With the federal government nearing a shutdown, federal offices and state agencies, some of which operate large federally supported programs, began to prepare today. The Associated Press reported that the Washington National Guard would have to furlough 1,000 federal technicians in such areas as aircraft and computer maintenance on Wednesday, but troops would remain on duty. The postal service will continue, since it relies on the revenues it generates rather than federal budget allocations. And the Affordable Care Act will begin to go into effect. Federal parks and recreational facilities will close immediately. — J.C.
Here's to your health
Washington’s online health care exchange will go live tomorrow, giving state residents their first opportunity to shop for and enroll in health insurance. "The Washington Health Care Exchange will be working tomorrow regardless of what happens in D.C.," said Gov Jay Inslee today. People wanting more information can call 1-855-923-4633 or go to www.WaHealthPlanFinder.org.
State healthcare exchanges are one of the cornerstones of the Affordable Care Act. Policies purchased on the exchange before Dec. 15 will go into effect on Jan. 1. Starting in 2014, Americans without health insurance (except for those exempt from the ACA) will face an annual penalty that ranges between $95 for an individual, to $285, or 1 percent of household income for a family. According to Washington Health Plan Finder, there are roughly 1 million uninsured residents in Washington State.
Meanwhile, if Congress partly shuts down the federal government, the immediate effects on Washington should be minimal, but would grow worse after a few days, Inslee said. Veterans training and the state employment security division, both heavily funded by the feds, will likely be hurt almost immediately, the governor said. Associated Press reported that unemployment checks in Washington can be issued this week but might end after that.
— B.L. & J.S.
Blowin' in the wind
The Bureau of Ocean Energy Management took an initial step Monday toward selling wind leases in federal waters off the Oregon coast. Back in May, BOEM received a proposal for a commercial wind lease from Principle Power, Inc., a Seattle-based company specializing in wind energy projects in waters deeper than 120 feet. The bureau filed a notice in the Federal Register on Monday, describing the company’s proposed “WindFloat Pacific Project,” asking for public input about it and soliciting other proposals for offshore wind leases in the same area.

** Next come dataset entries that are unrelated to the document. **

-- ==== Sys2Proof/Tests/Slice0.lean ====
section
/-! SUPPORT. Tests/Slice0.lean: the smoke test of WellFormed, small tests whose expected results are the book's worked
examples and tables, and the witnesses of the obligations: for each, a concrete state and operands that meet its hypotheses,
clause by clause. -/

namespace Sys2Proof.Tests

open Machine

set_option Elab.async false

/-! ### States to test on -/

/-- A circuit record of the worked shelf of 11.3. -/
def circuit (place tag port far farPort primary : Nat) (standby : Option Nat) (cls weight : Nat) (st : Relink) : Circuit :=
  { tag := tag, localPort := port, farSlot := far, farPort := farPort, primary := primary, standby := standby, cls := cls,
    weight := weight, place := place, clashMark := false, clashPending := false, state := st, inUse := .primary,
    sendCount := 0, sweepsSinceSend := 0, resendDue := false, claimDue := false, rollMark := false, scopeMark := false }

def recA (st : Relink) : Circuit := circuit 0 0x0101 4 3 7 40 none 0 2 st
def recB (st : Relink) : Circuit := circuit 1 0x0102 5 3 8 41 none 3 5 st
def recC (st : Relink) : Circuit := circuit 2 0x0201 9 6 2 300 (some 301) 1 3 st

/-- The records of slot 1 in 11.3. -/
def shelf (a b c : Relink) : List Circuit := [recA a, recB b, recC c]

/-- A peer heard in SERVICE at an epoch. -/
def near (epoch : Byte) : Peer := { Peer.start with presence := .present, epoch := some epoch, st := some .service }

/-- Slot 1 of the eight-slot shelf of 11.3 in a station state, with some records; slots 3 and 6 are in SERVICE. -/
def card (st : StationState) (rs : List Circuit) : State :=
  { State.reset with
    records := rs
    store := { State.reset.store with keptSlot := 1, keptSize := 8, epoch := 4, keepAlive := true }
    peers := ((List.replicate 24 Peer.start).set 3 (near 9)).set 6 (near 2)
    sweep := { remaining := some 16, beaconCount := 0 }
    line := LineCtl.start 1
    supply := { sample := 189, warnRun := 0, recoverRun := 4 }
    ctl := { st := st, ret := none, listenCount := 8, listenOver := true, slot := 1, size := 8, resetHeld := false,
             firstValid := true }
    lamp := { mode := .off, position := 0 } }

/-- The same with every record OPEN. -/
def up : State := card .service (shelf (.opened 0) (.opened 0) (.opened 0))

/-- The card with another station state. -/
def inState (st : StationState) (s : State) : State := { s with ctl := { s.ctl with st := st } }

/-- QUIESCE with a return state. -/
def quiesced (ret : Announced) (s : State) : State := { s with ctl := { s.ctl with st := .quiesce, ret := some ret } }

def withRecords (rs : List Circuit) (s : State) : State := { s with records := rs }

def withProbes (ps : List Probe) (s : State) : State := { s with hw := { s.hw with probes := ps } }

def withQueue (q : List Request) (s : State) : State := { s with line := { s.line with queue := q } }

def withPeer (p : Nat) (f : Peer → Peer) (s : State) : State := s.updPeer p f

def withTimer (t : PaceTimer) (m : PaceMode) (s : State) : State := { s with seq := { s.seq with timer := t, mode := m } }

def flying (req : Request) (carried : List Nat) (items : Nat) (s : State) : State :=
  let f : InFlight := { req := req, queued := true, carried := carried, items := items, bytes := [] }
  { s with line := { s.line with out := .sending f } }

/-- The outcome of a row, where it is a next state. -/
def after (c : Instr) (s : State) : State :=
  match exec c s with
  | .next t => t
  | .fault _ => s
  | .refused _ => s

/-- What the port answers: result and payload of the pending response. -/
def answer (c : Instr) (s : State) : ResultCode × List Byte :=
  ((after c s).card.response.result, (after c s).card.response.payload)

/-- The agreement of the probe slots, read off record by record. -/
abbrev probesAgree (s : State) : Prop :=
  (s.hw.probes.map (·.slot)).Nodup ∧ (s.hw.probes.map (·.place)).Nodup ∧ (∀ p ∈ s.hw.probes, p.slot < 4) ∧
    (∀ p ∈ s.hw.probes, ∃ r ∈ s.records, r.place = p.place ∧ r.state = .probing p.slot) ∧
    (∀ r ∈ s.records, r.state.isProbing = true → ∃ p ∈ s.hw.probes, p.place = r.place ∧ r.state = .probing p.slot)

theorem probesOk_of_agree {s : State} (h : probesAgree s) : s.probesOk := by
  refine ⟨h.1, h.2.1, h.2.2.1, h.2.2.2.1, fun r hr k hk => ?_⟩
  obtain ⟨p, hp, place, state⟩ := h.2.2.2.2 r hr (hk ▸ rfl)
  exact ⟨p, hp, place, (Relink.probing.inj (hk.symm.trans state)).symm⟩

/-- The limits and agreements of a safe state, each of which can be read off. -/
abbrev agrees (s : State) : Prop :=
  (s.tableOk ∧ s.queueOk ∧ s.line.countsOk ∧ s.peersOk) ∧ (s.noticesOk ∧ s.supplyOk ∧ s.paceOk) ∧ probesAgree s

/-- A state whose limits and agreements can be read off is safe. -/
theorem safe_of_agree {s : State} (h : agrees s) : s.Safe := by
  obtain ⟨⟨table, queue, counts, peers⟩, ⟨notices, supply, pace⟩, probes⟩ := h
  exact { table, queue, counts, peers, notices, supply, pace, probes := probesOk_of_agree probes }

/-! ### Well-formed commands: for each check a term that it refuses -/

def sampleFields : ProvisionFields :=
  { tag := 0x0301, localPort := 1, farSlot := 6, farPort := 3, primary := 77, standbyInd := 0, standbyLane := 0, cls := 2,
    weight := 4 }

def sampleFrame (payload : List Byte) : LineFrame := { src := 3, dst := 1, epoch := 9, st := .service, payload := payload }

theorem test_wf_configure_refuses : (Instr.configure 0 { defaultSettings with period := 256 }).wf = false ∧
    (Instr.configure 0 { defaultSettings with floor := 256 }).wf = false ∧
    (Instr.configure 0 { defaultSettings with warn := 256 }).wf = false ∧
    (Instr.configure 0 { defaultSettings with slope := 256 }).wf = false ∧
    (Instr.configure 0 { defaultSettings with burst := 256 }).wf = false ∧
    (Instr.configure 0 { defaultSettings with reload := 65536 }).wf = false := by decide
theorem test_wf_configure_takes : (Instr.configure 9 defaultSettings).wf = true := by decide
theorem test_wf_provision_refuses : (Instr.provision 0 { sampleFields with tag := 65536 }).wf = false ∧
    (Instr.provision 0 { sampleFields with localPort := 256 }).wf = false ∧
    (Instr.provision 0 { sampleFields with farSlot := 256 }).wf = false ∧
    (Instr.provision 0 { sampleFields with farPort := 256 }).wf = false ∧
    (Instr.provision 0 { sampleFields with primary := 65536 }).wf = false ∧
    (Instr.provision 0 { sampleFields with standbyInd := 256 }).wf = false ∧
    (Instr.provision 0 { sampleFields with standbyLane := 65536 }).wf = false ∧
    (Instr.provision 0 { sampleFields with cls := 256 }).wf = false ∧
    (Instr.provision 0 { sampleFields with weight := 256 }).wf = false := by decide
theorem test_wf_provision_takes : (Instr.provision 0 { sampleFields with weight := 8 }).wf = true := by decide
theorem test_wf_tags_refuse : (Instr.drop 0 65536).wf = false ∧ (Instr.rearm 0 65536).wf = false ∧
    (Instr.query 0 65536).wf = false ∧ (Instr.claimResend 65536).wf = false := by decide
theorem test_wf_reads_refuse : (Instr.readEntry 0 256 0).wf = false ∧ (Instr.readEntry 0 0 256).wf = false ∧
    (Instr.readPeer 0 256).wf = false := by decide
theorem test_wf_setPace_refuses : (Instr.setPace 0 65536 0).wf = false ∧ (Instr.setPace 0 0 256).wf = false := by decide
theorem test_wf_straps_refuse : (Instr.strapRead 32 0).wf = false ∧ (Instr.strapRead 0 4).wf = false := by decide
theorem test_wf_slots_refuse : (Instr.peerSilent 24).wf = false ∧ (Instr.rollAbandon 24).wf = false := by decide
theorem test_wf_frames_refuse : (Instr.beaconReceived { sampleFrame [] with src := 32 }).wf = false ∧
    (Instr.rollReceived { sampleFrame [] with dst := 32 }).wf = false ∧
    (Instr.offerReceived (sampleFrame (List.replicate 49 0))).wf = false := by decide
theorem test_wf_highway_refuses : (Instr.highwayFrame { carried := [⟨1024, .a, 0⟩], sent := [] }).wf = false ∧
    (Instr.highwayFrame { carried := [], sent := [⟨64, 0⟩] }).wf = false ∧
    (Instr.highwayFrame { carried := [⟨1, .a, 0⟩, ⟨1, .a, 1⟩], sent := [] }).wf = false ∧
    (Instr.highwayFrame { carried := [], sent := [⟨1, 0⟩, ⟨1, 2⟩] }).wf = false := by decide
theorem test_wf_highway_takes : (Instr.highwayFrame { carried := [⟨1023, .a, 0⟩, ⟨1023, .b, 1⟩], sent := [⟨63, 0⟩] }).wf =
    true := by decide

/-! ### Worked examples and tables of the book -/

/-- R127 names the CRC by its generator, start value, bit order and lack of inversion; the check value of that CRC over the
nine digits 123456789 is 29B1h. -/
theorem test_crc_check_value : crc16 ((List.range 9).map (fun i => byteOf (0x31 + i))) = 0x29B1 := by decide +kernel

/-- Bit insertion by R126: five equal bits, one of the opposite value after them. -/
theorem test_bits_inserted : (lineBits [0xFF]).take 8 = [false, true, true, true, true, true, false, true] ∧
    (lineBits [0x00]).take 7 = [false, false, false, false, false, true, false] := by decide +kernel

/-- The header bytes of R188, written out: an ANSWER from slot 3 to slot 1, epoch 9, SERVICE, five payload bytes. -/
theorem test_header_bytes : headerBytes kindAnswer 3 1 9 .service 5 = [0x04, 0x03, 0x01, 0x09, 0xC5] := by decide

/-- A claim by R189: tag 0201h, claimer port 9, lane 301 (12Dh), addressee port 2. -/
theorem test_claim_bytes : claimBytes ⟨0x0201, 9, 301, 2⟩ = [0x02, 0x01, 0x25, 0x2D, 0x02] ∧
    readOffer [0x01, 0x02, 0x01, 0x25, 0x2D, 0x02] = some (true, [⟨0x0201, 9, 301, 2⟩]) := by decide

/-- Verdicts by R189; the two last bytes of a kind other than ACCEPT are ignored. -/
theorem test_verdict_bytes : verdictBytes ⟨0x0101, .accept 40⟩ = [0x01, 0x01, 0x01, 0x00, 0x28] ∧
    readAnswer [0x01, 0x01, 0x05, 0xFF, 0xFF] = some [⟨0x0101, .clash⟩] ∧
    readAnswer [0x01, 0x01, 0x06, 0x00, 0x00] = none := by decide

/-- The PROVISION record of step 3 of 1.11, laid out by R190. -/
theorem test_provision_record : (CardCommand.provision ⟨0x0201, 9, 6, 2, 300, 1, 301, 1, 3⟩).record =
    [0x20, 0x0C, 0x02, 0x01, 0x09, 0x06, 0x02, 0x01, 0x2C, 0x01, 0x01, 0x2D, 0x01, 0x03] := by decide

/-- No table word spells a command. -/
theorem test_decode_none : decodeTableWord 16 0x1000 = none := rfl

/-- A transfer shifts out the pending response and filler after its end (R163), and none while the reset cause persists (R169); NOP leaves it pending (9.11). -/
theorem test_nop_shifts_out :
    (after (.nop 3) { State.reset with card := { State.reset.card with shifted := [1] } }).card.shifted = [] ∧
    (after (.nop 3) (card .setup [])).card.shifted = [0x00, 0x00, 0x01, 0x00, 0x00] ∧
    (after (.nop 3) (card .setup [])).card.take = 0 := by decide +kernel

/-- Transfer 1 of 9.11: STATUS after a cold start, all counts 0. -/
theorem test_status : answer (.status 0) (card .setup []) =
    (.ok, [2, 1, 8, 4, 0, 0, 0, 0, 0, 0, 0, 0, 0, 0, 0, 0, 0, 0, 0, 0, 0, 189, 0, 20, 0, 0, 0, 0, 0]) := by
  decide +kernel

/-- Transfers 4 and 5 of 9.11. -/
theorem test_configure : answer (.configure 0 ⟨16, 170, 165, 4, 12, 20⟩) (card .setup []) = (.range, [7]) ∧
    answer (.configure 0 ⟨16, 176, 165, 4, 12, 0⟩) (card .setup []) = (.ok, [16, 176, 165, 4, 12, 0, 1]) := by
  decide +kernel

/-- Transfer 8 of 9.11: GO answers epoch and record count; the rolls of every addressable slot are OWED (R154). -/
theorem test_go : answer (.go 0) (card .setup [recA .parked]) = (.ok, [4, 0, 1]) ∧
    (after (.go 0) (card .setup [])).ctl.st = .relink ∧
    ((after (.go 0) (card .setup [])).peers.map (·.rollOut)).take 9 =
      [.owed, .none, .owed, .owed, .owed, .owed, .owed, .owed, .none] := by decide +kernel

/-- Steps 4 to 7 of 1.11: LANE_TAKEN, DUPLICATE, PORT_TAKEN and RANGE. -/
theorem test_provision_refused :
    (answer (.provision 0 ⟨0x0202, 10, 6, 4, 301, 0, 0, 1, 2⟩) up).1 = .laneTaken ∧
    (answer (.provision 0 ⟨0x0102, 11, 3, 9, 42, 0, 0, 3, 1⟩) up).1 = .duplicate ∧
    (answer (.provision 0 ⟨0x0203, 9, 6, 6, 303, 0, 0, 3, 1⟩) up).1 = .portTaken ∧
    (answer (.provision 0 ⟨0x0204, 12, 1, 0, 304, 0, 0, 3, 1⟩) up).1 = .range := by decide +kernel

/-- Steps 8 to 10 of 1.11: the re-provisioned record takes the lowest free place and stands at the tail of its list. -/
theorem test_provision_order :
    let s8 := after (.provision 0 ⟨0x0205, 12, 6, 5, 302, 0, 0, 3, 1⟩) (card .setup (shelf .parked .parked .parked))
    let s10 := after (.provision 0 ⟨0x0102, 5, 3, 8, 41, 0, 0, 3, 5⟩) (after (.drop 0 0x0102) s8)
    (s10.classList 3).map (fun r => (r.tag, r.place)) = [(0x0205, 3), (0x0102, 1)] ∧
      s10.classOrder.map (·.tag) = [0x0101, 0x0201, 0x0205, 0x0102] := by decide +kernel

/-- Step 9 of 1.11: a DROP of a PARKED record needs no RELEASE; one of an OPEN record towards a PRESENT peer does (R10). -/
theorem test_drop : answer (.drop 0 0x0102) (card .setup (shelf .parked .parked .parked)) = (.ok, [1, 2, 0, 0]) ∧
    answer (.drop 0 0x0102) up = (.ok, [1, 2, 4, 1]) ∧ ((after (.drop 0 0x0102) up).peer 3).releases = [0x0102] := by
  decide +kernel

Principle Power received a $4 million Department of Energy grant in December 2012 to build a pilot wind-power project 16 miles west of Coos Bay. In order to move forward with the project, the company will need to secure a lease through the bureau. The project would include five, six-megawatt wind turbines, floating in waters that are approximately 1,200-feet deep. BOEM issued wind leases earlier this year for 549 acres of federal waters off the coast of Delaware, Massachusetts, Rhode Island and Virginia. If completed, those projects could generate enough power for 1.7 million homes. The public comment period for the Oregon proposal will last for the next 30 days. An in-depth description of the project can be found on Bureau of Energy Management's website. — B.L.
SeaTac ballot duel
Puget Sound Sage, a progressive think tank, late last week released its report on the effects of SeaTac's Prop. 1, which calls for raising the minimum wage to $15 for employees of large companies associated with the airport, transportation or hospitality industries. The Sage study predicts — predictably, since the group has been organizing for better pay of low-income workers — $40 million in gains for workers at relatively modest costs for employers and SeaTac Airport users. The study found that heavy passenger traffic means airport wage increases would be paid for with a combined increase of $1.78 per person on tickets, food and retail.